### ABOUT THIS EXERCISE
Copy each line below containing "setWidth".

### DATASET ENTRIES
/-- The state with a window's target changed by f; the save area of a saved one changes with it (R334). -/
def State.updTarget (s : State) (k c : Nat) (t : WinTarget) (f : Ctx → Ctx) : State :=
  match t with
  | .live _ _ => s.updCtx k c f
  | .saved lid slot _ _ =>
    (s.updCluster (clusterOf k) fun cl =>
      { cl with coaches := cl.coaches.map fun co =>
          if co.lid == lid && co.state == .saved then co.updSaved slot f else co }).rewriteRecord (clusterOf k) lid slot

/-- The 64-bit word at a window offset, and how a write changes the state; none where the access faults (R334). -/
def State.window (s : State) (off : Nat) : Option (Word × (Word → State)) :=
  let x := s.me
  let k := bits (x.ctxwin.setWidth 64) 15 3
  let c := x.ctxwin.toNat % 8
  let o := (off - 65536) / 8 * 8
  if !x.ctxwin.getLsbD 16 || !s.mapped (vdnOf k) then none
  else if 0x8000 ≤ o ∧ csrShared ((o - 0x8000) / 8) ∧ csrAssigned false ((o - 0x8000) / 8) then
    let a := (o - 0x8000) / 8
    some (s.csrShare k a, fun v => s.csrShareSet k a v)
  else match s.trappedAt k c with
    | none => none
    | some t =>
      let y := t.ctx
      if o < 0x100 then some (y.rx (o / 8), fun v => s.updTarget k c t fun z => z.setX (o / 8) v)
      else if o < 0x900 then
        let n := (o - 0x100) / 64
        let j := (o - 0x100) / 8 % 8
        some (BitVec.ofNat 64 (elem 64 (y.rv n) j), fun v => s.updTarget k c t fun z =>
          z.setV n (mkVec 64 fun i => if i = j then v.toNat else elem 64 (z.rv n) i))
      else if o < 0x940 then
        some ((y.rm ((o - 0x900) / 8)).setWidth 64,
          fun v => s.updTarget k c t fun z => z.setM ((o - 0x900) / 8) (v.setWidth 16))
      else if o < 0x980 then
        some (BitVec.ofNat 64 (((y.streams.find? ((o - 0x940) / 8)).map Stream.cursor).getD 0 % 2 ^ 32), fun _ => s)
      else if o < 0x8000 then none
      else
        let a := (o - 0x8000) / 8
        if !csrAssigned false a then none
        else some (s.csrCtx k c y t.eff a,
          fun v => if csrReadOnly a then s else s.updTarget k c t fun z => z.csrSet false a v)

/-- A window read of n bytes (4 or 8, aligned). -/
def State.windowRead (s : State) (off n : Nat) : Option Nat :=
  (s.window off).map fun p => if n = 8 then p.1.toNat else bits p.1 (8 * (off % 8) + 31) (8 * (off % 8))

/-- A window write of n bytes (4 or 8, aligned). -/
def State.windowWrite (s : State) (off n v : Nat) : Option State :=
  (s.window off).map fun p =>
    if n = 8 then p.2 (BitVec.ofNat 64 v)
    else
      let lo := bits p.1 31 0
      let hi := bits p.1 63 32
      p.2 (BitVec.ofNat 64 (if off % 8 = 0 then v % 2 ^ 32 + 2 ^ 32 * hi else lo + 2 ^ 32 * (v % 2 ^ 32)))

/-! ### The rows of CSR writes -/

/-- A write row of the table: the agenda names the register and the value. -/
def State.csrRow (s : State) (k c a : Nat) (v : Word) : State :=
  if s.hasCtx k c && csrAssigned (isSvc k) a && !csrReadOnly a then s.pop.csrWrite k c a v else s.pop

### WRITTEN ANSWER
  let k := bits (x.ctxwin.setWidth 64) 15 3
        some ((y.rm ((o - 0x900) / 8)).setWidth 64,
          fun v => s.updTarget k c t fun z => z.setM ((o - 0x900) / 8) (v.setWidth 16))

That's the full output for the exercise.